══ Material provided ══

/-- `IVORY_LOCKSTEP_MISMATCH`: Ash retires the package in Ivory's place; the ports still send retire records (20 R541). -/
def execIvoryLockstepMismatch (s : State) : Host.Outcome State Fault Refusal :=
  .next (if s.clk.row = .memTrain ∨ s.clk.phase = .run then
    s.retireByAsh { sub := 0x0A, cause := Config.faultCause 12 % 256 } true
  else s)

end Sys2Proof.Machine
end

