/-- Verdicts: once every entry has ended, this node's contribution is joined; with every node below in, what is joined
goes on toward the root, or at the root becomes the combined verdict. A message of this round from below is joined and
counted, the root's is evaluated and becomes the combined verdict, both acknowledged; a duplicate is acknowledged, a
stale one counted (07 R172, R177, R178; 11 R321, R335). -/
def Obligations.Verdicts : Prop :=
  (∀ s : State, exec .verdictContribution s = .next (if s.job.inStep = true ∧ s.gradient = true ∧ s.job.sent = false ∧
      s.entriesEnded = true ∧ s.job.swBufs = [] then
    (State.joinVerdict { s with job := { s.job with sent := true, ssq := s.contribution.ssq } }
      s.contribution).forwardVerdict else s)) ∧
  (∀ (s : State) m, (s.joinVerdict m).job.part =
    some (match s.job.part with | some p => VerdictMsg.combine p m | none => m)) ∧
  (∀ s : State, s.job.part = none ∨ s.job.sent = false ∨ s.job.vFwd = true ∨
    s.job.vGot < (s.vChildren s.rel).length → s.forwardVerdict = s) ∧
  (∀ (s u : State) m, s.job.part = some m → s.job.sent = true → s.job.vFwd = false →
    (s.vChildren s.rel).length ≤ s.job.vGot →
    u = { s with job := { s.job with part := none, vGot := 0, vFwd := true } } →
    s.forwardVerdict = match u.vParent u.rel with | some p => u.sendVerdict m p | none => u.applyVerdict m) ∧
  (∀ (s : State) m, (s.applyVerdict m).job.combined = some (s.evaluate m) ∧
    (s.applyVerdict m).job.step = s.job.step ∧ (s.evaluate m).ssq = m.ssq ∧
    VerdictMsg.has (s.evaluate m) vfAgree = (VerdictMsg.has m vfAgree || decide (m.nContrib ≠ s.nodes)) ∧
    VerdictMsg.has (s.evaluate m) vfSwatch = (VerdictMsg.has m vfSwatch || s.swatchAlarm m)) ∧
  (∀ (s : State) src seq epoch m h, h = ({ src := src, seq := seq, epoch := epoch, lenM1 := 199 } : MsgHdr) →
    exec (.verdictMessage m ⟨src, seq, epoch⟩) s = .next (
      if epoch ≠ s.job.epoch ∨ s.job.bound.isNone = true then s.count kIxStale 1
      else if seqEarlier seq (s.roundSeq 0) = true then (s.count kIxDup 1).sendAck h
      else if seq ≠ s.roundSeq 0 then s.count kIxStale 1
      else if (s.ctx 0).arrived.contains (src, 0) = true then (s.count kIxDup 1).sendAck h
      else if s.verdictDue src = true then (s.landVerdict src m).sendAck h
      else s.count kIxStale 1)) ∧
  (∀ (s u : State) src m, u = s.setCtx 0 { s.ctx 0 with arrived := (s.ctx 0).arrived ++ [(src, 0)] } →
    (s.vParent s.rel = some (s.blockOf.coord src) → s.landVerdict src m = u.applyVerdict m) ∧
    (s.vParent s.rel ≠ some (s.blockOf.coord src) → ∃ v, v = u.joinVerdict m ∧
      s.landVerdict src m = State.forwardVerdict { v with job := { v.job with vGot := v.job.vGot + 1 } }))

═══

Nothing should appear in the answer except the lines above from the line with "s.job with part" through the line with "else if seq ≠", both included, written out exactly.

    u = { s with job := { s.job with part := none, vGot := 0, vFwd := true } } →
    s.forwardVerdict = match u.vParent u.rel with | some p => u.sendVerdict m p | none => u.applyVerdict m) ∧
  (∀ (s : State) m, (s.applyVerdict m).job.combined = some (s.evaluate m) ∧
    (s.applyVerdict m).job.step = s.job.step ∧ (s.evaluate m).ssq = m.ssq ∧
    VerdictMsg.has (s.evaluate m) vfAgree = (VerdictMsg.has m vfAgree || decide (m.nContrib ≠ s.nodes)) ∧
    VerdictMsg.has (s.evaluate m) vfSwatch = (VerdictMsg.has m vfSwatch || s.swatchAlarm m)) ∧
  (∀ (s : State) src seq epoch m h, h = ({ src := src, seq := seq, epoch := epoch, lenM1 := 199 } : MsgHdr) →
    exec (.verdictMessage m ⟨src, seq, epoch⟩) s = .next (
      if epoch ≠ s.job.epoch ∨ s.job.bound.isNone = true then s.count kIxStale 1
      else if seqEarlier seq (s.roundSeq 0) = true then (s.count kIxDup 1).sendAck h
      else if seq ≠ s.roundSeq 0 then s.count kIxStale 1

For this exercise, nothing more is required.